Прибытие мисс Эдвардс, а также переезды обитателей колледжа после завершения здания библиотеки очень усилили позиции властей при открытии летнего семестра. Мисс Бартон, мисс Берроус и мисс де Вайн переехали в три новые квартиры на первом этаже библиотеки, мисс Чилперик была перемещена в Новый дворик, и было произведено общее перераспределение, в результате которого Тюдор-Билдинг и Бёрли остались совсем без донов. Мисс Мартин, Харриет, мисс Эдвардс и мисс Лидгейт установили систему патрулирования, в рамках которой здания Нового дворика, Квин-Элизабет и Бёрли можно было посетить ночью в любое время и следить за всеми подозрительными перемещениями…

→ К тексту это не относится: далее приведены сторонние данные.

-- ==== Sys2Proof/Certificates/Slice0/Obligations.lean ====
section
/-! DEFINITION. The statements for the provers. A statement that names several commands holds for each of them. -/

open Sys2Proof Sys2Proof.Machine

/-- CAST_CTRL.START (R71) and ABORT (R82, Table 3.14). -/
def Obligations.EngineArmsAndAborts : Prop := ∀ (s : State) (e : EngIx),
  engOffered s e = true → engReady s e = true →
  (let a := s.rd (R.castDescAddr e) * 128
   s.rd (R.castStatBusy e) ≠ 1 → s.rd (R.rdStatBusy e) ≠ 1 → s.eng[e].mode = true → sramBase ≤ a → a + 128 ≤ sramBase + sramSize →
   (∀ i < 16, wordStatAt s (a + 8 * i) ≠ .ue) →
   ∃ t, exec (.castStart e) s = .next t ∧ t.rd (R.castStatBusy e) = 1 ∧ t.eng[e].armed = true ∧
     t.eng[e].desc = s.sramRead a 128 ∧ t.rd (R.castPscaleTarget e) = leAt (s.sramRead a 128) 12 2 % 4096) ∧
  (∀ (p : PosIx) (f : Fin 8), s.eng[e].home = some (p, f) → s.rd (R.castStatBusy e) = 1 →
    ∃ t, exec (.castAbort e) s = .next t ∧ t.rd (R.castStatVerdict e) = 3 ∧ t.rd (R.castStatDone e) = 1 ∧
      t.rd (R.castStatBusy e) = 0 ∧ t.eng[e].armed = false ∧ t.eng[e].gate = false ∧ t.rd (R.srvSnuffLatch p) = 1 ∧
      bitAt (t.rd (R.srvSnuffLive p)) 9 = true ∧ t.pos[p].gates = 0) ∧
  (s.eng[e].home = none → s.rd (R.castStatBusy e) = 1 → ∃ t, exec (.castAbort e) s = .next t ∧
    t.rd (R.castStatVerdict e) = 3 ∧ t.rd (R.castStatDone e) = 1 ∧ t.rd (R.castStatBusy e) = 0 ∧
    t.eng[e].armed = false ∧ t.eng[e].gate = false ∧ KeepsMem s t) ∧
  (s.rd (R.castStatBusy e) ≠ 1 → ∃ t, exec (.castAbort e) s = .next t ∧ KeepsMem s t)

/-- The slot of an armed engine (R72). `w`: the phases of the wobble over the eighth and the symbol count of the slot's start. -/
def Obligations.GateOpensAtSlot : Prop := ∀ (s : State) (e : EngIx) (p : PosIx) (f : Fin 8) (w : SlotStart),
  Settled s → engOffered s e = true → s.eng[e].armed = true → s.eng[e].home = some (p, f) →
  let d := s.eng[e].desc
  let word := wobbleAt (wauNibbles w.wobble) (dLayer d) (dSurf d) (dSlot d) (startEighth d)
  let rest := s.eng[e].uploads = 0 ∧ (s.surfAt p f).jump = none ∧ pourAllowed s p e d = true
  (word = true → s.rd (R.srvSnuffLatch p) ≠ 1 → rest →
    ∃ t, exec (.pourSlotStart e w) s = .next t ∧ t.pos[p].gates = setBit s.pos[p].gates f ∧ t.eng[e].gate = true ∧
      t.eng[e].armed = false ∧ t.rd (R.castStatSync e) = s.rd (R.castStatSync e)) ∧
  (word = false ∨ s.rd (R.srvSnuffLatch p) = 1 ∨ ¬ rest →
    ∃ t, exec (.pourSlotStart e w) s = .next t ∧ t.pos[p].gates = s.pos[p].gates ∧ t.eng[e].gate = s.eng[e].gate ∧
      t.eng[e].armed = false ∧ t.rd (R.castStatSync e) = 1 ∧ t.rd (R.castStatBusy e) = 0)

/-- The frame verdict (R78) and the rank verdict (R79, R80). -/
def Obligations.FrameAndRankVerdict : Prop := ∀ (s : State) (e : EngIx) (p : PosIx) (f : Fin 8) (x : Poured) (l : List Poured),
  engOffered s e = true → s.eng[e].home = some (p, f) → s.eng[e].poured = x :: l →
  let u := onPoured e (finishSlot e (dLedger x.desc) 0) s
  let pass := !(verifyFails u e x (verifySlot u e p x.time (pouredSlot u e))).any id
  (∃ t, exec (.frameVerdict e false) s = .next t ∧ t.rd (R.castStatDone e) = 1 ∧ t.eng[e].poured = l ∧
    t.rd (R.castStatVerdict e) = (if pass then 1 else 2)) ∧
  (∃ t, exec (.frameVerdict e true) s = .next t ∧ t.rd (R.castStatDone e) = 1 ∧ t.eng[e].poured = l ∧
    t.rd (R.castStatVerdict e) = 3 ∧ t.rd (R.srvSnuffLatch p) = 1 ∧ bitAt (t.rd (R.srvSnuffLive p)) 9 = true ∧
    t.pos[p].gates = 0) ∧
  (∀ r : Rank, dIsRank x.desc = true → rankOf s p (dRank x.desc) = some r → r.phase = .awaiting → setBit r.posted f = 255 →
    setBit r.passed f = 255 → bitAt r.passed f = false → castFailedAt s p (dRank x.desc / 128) = false → s.pins.pwrFail = false →
    fwUp s = true → ∃ t, exec (.frameVerdict e false) s = .next t ∧
      (pass = true → ((rankOf t p (dRank x.desc)).map (·.phase)) = some .cast ∧
        inPending t p (fun b => match b with | .rankCast n .. => n == dRank x.desc | _ => false) = true) ∧
      (pass = false → ((rankOf t p (dRank x.desc)).map (·.phase)) = some .failed ∨
        ((rankOf t p (dRank x.desc)).map (·.phase)) = some .assembled))

/-- Ranks on their way to the medium (R67, R69) and the riser visit (R87). -/
def Obligations.RanksBecomeReady : Prop := ∀ (s : State) (p : PosIx) (n : Nat), posOffered s p = true →
  (∀ r : Rank, rankOf s p n = some r → r.begun = true →
    ∃ t, exec (.rankIdleExpiry p n) s = .next t ∧ ((rankOf t p n).map (·.idle)) = some true ∧ KeepsMem s t ∧
      (r.phase = .filling → 0 < r.assigned → rankStaged r = true → ((rankOf t p n).map (·.phase)) = some .ready ∧
        ((rankOf t p n).map (·.assigned)) = some rankCw)) ∧
  (∀ (r : Rank) (key : List Byte), rankOf s p n = some r → Assoc.get p s.mtl.keys = some key → r.phase = .ready →
    assembledBefore s p n = true → s.pins.pwrFail = false → fwUp s = true →
    (∃ t, exec (.rankAssembly p n []) s = .next t ∧ ((rankOf t p n).map (·.phase)) = some .assembled ∧
      ((rankOf t p n).map (·.cipher)) = some (rankCipher key n (gatherFrames p r 6 s).1)) ∧
    (∀ mism : List (Fin 8), mism ≠ [] → r.force = false → ∃ t, exec (.rankAssembly p n mism) s = .next t ∧
      ((rankOf t p n).map (·.phase)) = some .failed ∧ ((rankOf t p n).map (·.reason)) = some 1)) ∧
  (∀ r : Rank, rankOf s p n = some r → Assoc.get p s.mtl.keys = none → r.phase = .ready → assembledBefore s p n = true →
    s.pins.pwrFail = false → fwUp s = true → ∃ t, exec (.rankAssembly p n []) s = .next t ∧
      ((rankOf t p n).map (·.phase)) = some .ready) ∧
  (∀ (m : Nat) (c : Cast), castOf s p m = some c → c.filled = true → c.failed = none → 128 ≤ c.ranks.length →
    (∀ r ∈ c.ranks, r.phase = .cast ∨ r.phase = .failed ∨ r.phase = .awaiting) →
    ∃ t, exec (.riserVisit p m) s = .next t ∧ ((castOf t p m).map (·.visit)) = some true ∧
      (s.hqi.tags = [] → KeepsMem s t))

/-- Release of a data tile (R62), the commit of a journal entry (R80, R91), and the end of the pour stream (R77). -/
def Obligations.TilesAndJournal : Prop := ∀ s : State,
  (∀ (p : PosIx) (n : Nat) (k : Fin 6) (m : Nat), posOffered s p = true → releasable s p n k = some m →
    sramBase ≤ sealAddr s m ∧ sealAddr s m + 16 ≤ sramBase + sramSize →
    ∃ t, exec (.tileRelease p n k) s = .next t ∧ (sealGet t m).state = tileFree ∧ (sealGet t m).use = 0) ∧
  (∀ (e : JEntry) (l : List JEntry), s.journal.pend = e :: l →
    ∃ t, exec .journalCommit s = .next t ∧ t.journal.pend = l ∧ t.journal.next = s.journal.next ∧
      t.journal.entries = (s.journal.entries ++ [e]).filter (fun x => !discards e x) ∧ (s.hqi.tags = [] → KeepsMem s t)) ∧
  (∀ p : PosIx, posOffered s p = true → ∃ t, exec (.pourStreamIdle p) s = .next t ∧ t.packs[p].stream = none ∧ KeepsMem s t)

/-- Ledger pours (R93) and their verdict (R94). -/
def Obligations.LedgerPours : Prop := ∀ (s : State) (p : PosIx), posOffered s p = true →
  (s.packs[p].lq ≠ [] → ∃ t, exec (.ledgerAgeExpiry p) s = .next t ∧ t.packs[p].flushDue = true ∧ KeepsMem s t) ∧
  (s.packs[p].lpour = none → ledgerDue s p = true → s.pins.pwrFail = false → s.packs[p].roMount = false →
    s.packs[p].status ≠ .none → s.packs[p].seg + segCount s.packs[p].lq ≤ ledgerSegs →
    ∃ t, exec (.ledgerPour p) s = .next t ∧ t.packs[p].lpour =
      some { recs := s.packs[p].lq, seg := s.packs[p].seg, nseg := segCount s.packs[p].lq, ok0 := 0, ok1 := 0,
             reached := s.packs[p].seg } ∧ t.packs[p].flushDue = false ∧ KeepsMem s t) ∧
  (∀ l : LPour, s.packs[p].lpour = some l → l.nseg ≤ l.ok0 → l.nseg ≤ l.ok1 →
    ∃ t, exec (.ledgerPourVerified p) s = .next t ∧ t.packs[p].lpour = none ∧
      t.packs[p].ledger = s.packs[p].ledger ++ l.recs ∧ t.packs[p].seg = l.seg + l.nseg ∧
      inPending t p (fun b => b == .ledgerFlushed (some (((s.packs[p].ledger ++ l.recs).map (·.seq)).foldl max 0))) = true ∧
      KeepsMem s t)

/-- The snuff latch (R83, R166, R167), the shock inputs (R82) and the supply monitors (R475). -/
def Obligations.SnuffClosesGates : Prop := ∀ s : State,
  (∀ p : PosIx, posOffered s p = true →
    (∃ t, exec (.shockFall p) s = .next t ∧ t.rd (R.srvSnuffLatch p) = 1 ∧ bitAt (t.rd (R.srvSnuffLive p)) 2 = true ∧
      bitAt (t.rd (R.srvSnuffSeen p)) 2 = true ∧ t.pos[p].gates = 0 ∧
      ∀ (e : EngIx) (f : Fin 8), s.eng[e].gate = true → s.eng[e].home = some (p, f) →
        t.eng[e].gate = false ∧ t.rd (R.castStatVerdict e) = 3 ∧ t.rd (R.castStatDone e) = 1 ∧ t.rd (R.castStatBusy e) = 0) ∧
    (Settled s → ∃ t, exec (.shockRelease p) s = .next t ∧ bitAt (t.rd (R.srvSnuffLive p)) 2 = false ∧
      t.rd (R.srvSnuffLatch p) = s.rd (R.srvSnuffLatch p) ∧ KeepsMem s t) ∧
    (s.rd (R.srvSnuffLive p) = 0 → ∃ t, exec (.snuffClear p) s = .next t ∧ t.rd (R.srvSnuffLatch p) = 0 ∧
      t.rd (R.srvSnuffSeen p) = 0 ∧ KeepsMem s t) ∧
    (Settled s → s.rd (R.srvSnuffLive p) ≠ 0 → ∃ t, exec (.snuffClear p) s = .next t ∧ t.rd (R.srvSnuffLatch p) = 1 ∧
      t.rd (R.srvSnuffSeen p) = s.rd (R.srvSnuffSeen p))) ∧
  (∀ n : Fin 7, ∃ t, exec (.supplyOutOfRange n) s = .next t ∧ bitAt (t.rd R.fltVmonOut) n = true ∧
    t.rd R.fltLastReason = 0x0F02 ∧ ∀ p : PosIx, posOffered s p = true → t.rd (R.srvSnuffLatch p) = 1 ∧
      bitAt (t.rd (R.srvSnuffLive p)) 7 = true ∧ t.pos[p].gates = 0) ∧
  (∀ n : Fin 7, ∃ t, exec (.supplyInRange n) s = .next t ∧ bitAt (t.rd R.fltVmonOut) n = false ∧
    (t.rd R.fltVmonOut = 0 → s.pins.pwrFail = false → ∀ p : PosIx, posOffered s p = true →
      bitAt (t.rd (R.srvSnuffLive p)) 7 = false))

/-- The tick grid (R142, R476) and TIME (R480, R481). -/
def Obligations.TickAndTime : Prop := ∀ s : State,
  (∀ (faults : List LaneFault) (emb : Nat), ∃ t, exec (.servoTick faults emb) s = .next t ∧ t.flt.pend = [] ∧
    t.rd R.pwrRtcCount = (s.rd R.pwrRtcCount + emb) % 2 ^ R.pwrRtcCount.w ∧
    (s.rd (R.clkPllLock 5) = 1 → ∀ p : PosIx, posOffered s p = true →
      t.rd (R.srvTickTick p) = (s.rd (R.srvTickTick 0) + 1) % 2 ^ 64) ∧
    (s.rd (R.clkPllLock 5) ≠ 1 → ∀ p : PosIx, t.rd (R.srvTickTick p) = s.rd (R.srvTickTick p))) ∧
  (∀ (dt l : Nat), s.tim.lastEdge = some l → (s.tim.local_ + dt < l + 999900000 ∨ l + 1000100000 < s.tim.local_ + dt) →
    ∃ t, exec (.ppsEdge dt) s = .next t ∧ t.rd R.timePpsRej = satNat R.timePpsRej.w (s.rd R.timePpsRej + 1) ∧
      t.tim = s.tim ∧ t.rd R.timeNowNs = s.rd R.timeNowNs ∧ KeepsMem s t) ∧
  (∀ dt : Nat, s.tim.lastEdge = none → s.tim.acquire = true → s.tim.setSec = none → dt ≤ s.tim.hold →
    let r := s.rd R.timeNowNs % 1000000000
    ∃ t, exec (.ppsEdge dt) s = .next t ∧ t.rd R.timeStatUnset = 0 ∧ t.rd R.timeStatHoldover = 0 ∧
      t.rd R.timePpscapNs = s.rd R.timeNowNs % 2 ^ 64 ∧
      (500000000 ≤ r → t.rd R.timeNowNs = (s.rd R.timeNowNs + (1000000000 - r)) % 2 ^ 64) ∧
      (r < 500000000 → t.rd R.timeNowNs = s.rd R.timeNowNs ∧ t.tim.hold = s.tim.hold + r)) ∧
  (s.rd R.timeStatHoldover ≠ 1 → ∃ t, exec .ppsHoldover s = .next t ∧ t.rd R.timeStatHoldover = 1 ∧
    t.rd R.fltLastReason = 0x0F07 ∧ t.rd R.timeTrimTrim = s.rd R.timeTrimTrim ∧ KeepsMem s t) ∧
  (∀ sec : Nat, sec < 2 ^ 34 → ∃ t, exec (.timeSetsec sec) s = .next t ∧ t.tim.setSec = some sec ∧ t.tim.acquire = true ∧
    t.rd R.timeNowNs = s.rd R.timeNowNs ∧ KeepsMem s t)

/-- RD_CTRL.START (R128), the slot (R104), the results (R118), ABORT (R129) and the margin counters (R137). -/
def Obligations.ReadStartsAndEnds : Prop := ∀ (s : State) (e : EngIx), engOffered s e = true →
  (let a := s.rd (R.rdDescAddr e) * 128
   let d := s.sramRead a 128
   engReady s e = true → s.rd (R.castCtrlEn e) ≠ 1 → s.eng[e].mode = false → s.rd (R.castStatBusy e) ≠ 1 →
   s.rd (R.rdStatBusy e) ≠ 1 →
   sramBase ≤ a → a + 128 ≤ sramBase + sramSize → (∀ i < 16, wordStatAt s (a + 8 * i) ≠ .ue) →
   (leAt d 32 8 ≠ 0 ∨ s.eng[e].last = none ∨ s.eng[e].last = some (readPlace s e d)) → leAt d 48 2 = 0 → rStep d ≠ 1 → rStep d ≠ 2 →
   ∃ t, exec (.readStart e) s = .next t ∧ t.rd (R.rdStatBusy e) = 1 ∧ t.eng[e].rdesc = d ∧ t.eng[e].slot.on = false ∧
     t.eng[e].slag = [] ∧ KeepsMem s t) ∧
  (engReady s e = true → (s.rd (R.castCtrlEn e) = 1 ∨ s.eng[e].mode = true ∨ s.rd (R.castStatBusy e) = 1 ∨ s.rd (R.rdStatBusy e) = 1) →
   ∃ t, exec (.readStart e) s = .next t ∧ t.rd (R.rdStatErr e) = 1 ∧ t.eng[e] = s.eng[e] ∧ KeepsMem s t) ∧
  (∀ (w : List Nat) (symcnt : Nat), s.rd (R.rdStatBusy e) = 1 → s.eng[e].slot.on = false →
   rStep s.eng[e].rdesc ≠ 5 →
   let d := s.eng[e].rdesc
   let r := wauNibbles w
   (wobbleAt r (dLayer d) (dSurf d) (dSlot d) 0 = true → leAt d 32 8 = 0 →
     ∃ t, exec (.readSlotStart e w symcnt) s = .next t ∧ t.eng[e].slot.on = true ∧ t.eng[e].slot.base = symcnt % 2 ^ 32 ∧
       t.rd (R.rdStatBusy e) = 1 ∧ KeepsMem s t) ∧
   (wobbleAt r (dLayer d) (dSurf d) (dSlot d) 0 = false → wobbleDecodes r = true →
     ∃ t, exec (.readSlotStart e w symcnt) s = .next t ∧ t.rd (R.rdStatResult e) = 6 ∧ t.rd (R.rdStatDone e) = 1 ∧
       t.rd (R.rdStatBusy e) = 0 ∧ KeepsMem s t)) ∧
  (∀ (mism : List (Fin 16)) (upsets : List Upset) (err : Option CacheError), s.rd (R.rdStatBusy e) = 1 →
   s.eng[e].slot.on = true → rBlank s.eng[e].rdesc = false →
   (laneUnkeyed s e = true → ∃ t, exec (.readResultPost e mism upsets err) s = .next t ∧ t.rd (R.rdStatResult e) = 7 ∧
     t.rd (R.rdStatDone e) = 1 ∧ t.rd (R.rdStatBusy e) = 0 ∧ ∀ c : Fin 16, t.rd (R.rdCwResult e c) = s.rd (R.rdCwResult e c)) ∧
   (laneUnkeyed s e = false →
   ∃ t, exec (.readResultPost e mism upsets err) s = .next t ∧ t.rd (R.rdStatDone e) = 1 ∧ t.rd (R.rdStatBusy e) = 0 ∧
     t.eng[e].slot.on = false ∧ (rStep s.eng[e].rdesc = 0 → t.rd (R.rdStatResult e) =
       (if ∀ c : Fin 16, bitAt (leAt s.eng[e].rdesc 50 2) c = true → t.rd (R.rdCwResult e c) = 1 then 1 else 2)))) ∧
  (engReady s e = true → s.rd (R.rdStatBusy e) = 1 → ∃ t, exec (.readAbort e) s = .next t ∧ t.rd (R.rdStatResult e) = 7 ∧
    t.rd (R.rdStatDone e) = 1 ∧ t.rd (R.rdStatBusy e) = 0 ∧
    (∀ c : Fin 16, t.rd (R.rdCwResult e c) = s.rd (R.rdCwResult e c)) ∧ KeepsMem s t) ∧
  (engReady s e = true → ∃ t, exec (.marginClear e) s = .next t ∧ t.rd (R.mrgCwCw e) = 0 ∧ t.rd (R.mrgCwFail0 e) = 0 ∧
    t.rd (R.mrgMiscMisc e) = 0 ∧ t.rd (R.mrgSerSer e) = 0 ∧ t.rd (R.mrgErsErs e) = 0 ∧ t.rd (R.mrgSiraSira e) = 0 ∧
    t.rd (R.mrgSirbSirb e) = 0 ∧ t.rd (R.mrgSirnSirn e) = 0 ∧ t.rd (R.mrgVarVar e) = 0 ∧ t.rd (R.mrgPsigPsig e) = 0 ∧
    (∀ i : Fin 16, t.rd (R.mrgIterCount e i) = 0) ∧ KeepsMem s t)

Благодаря такой организации дела, крупным выступлениям анонимщика был положен конец. Правда, по почте пришло ещё несколько анонимных писем, содержащих грубые инсинуации и угрозы мести различным людям. Харриет тщательно подшивала все такие письма, которые удавалось собрать или о которых удавалось услышать, — она отметила, что к этому времени каждый из преподавателей получил такое послание за исключением миссис Гудвин и мисс Чилперик, кроме того, студентки третьего курса, готовящиеся к экзаменам на бакалавра, начали получать зловещие прогнозы относительно своих перспектив, а мисс Флексман прислали плохо выполненный рисунок гарпии, разрывающей плоть джентльмена в академической шапочке.
Харриет попыталась снять подозрения с мисс Пайк и мисс Берроус на том основании, что они довольно хорошо владели карандашом и поэтому неспособны сделать такие плохие рисунки даже намеренно, однако она обнаружила, что они были правшами, но ни одна из них не владела одинаково двумя руками, и их рисунки, выполненные левой рукой, были столь же плохи, как и сделанные анонимщиком, если не хуже. Мисс Пайк, когда ей показали рисунок гарпии, отметила, что в некотором отношении трактовка рисовальщика несколько отличается от классической концепции изображения этого монстра, но здесь опять-таки эксперту было бы достаточно просто имитировать невежество, и поэтому горячность, с которой она привлекла внимание к этим ошибкам, говорила как в её пользу, так и против.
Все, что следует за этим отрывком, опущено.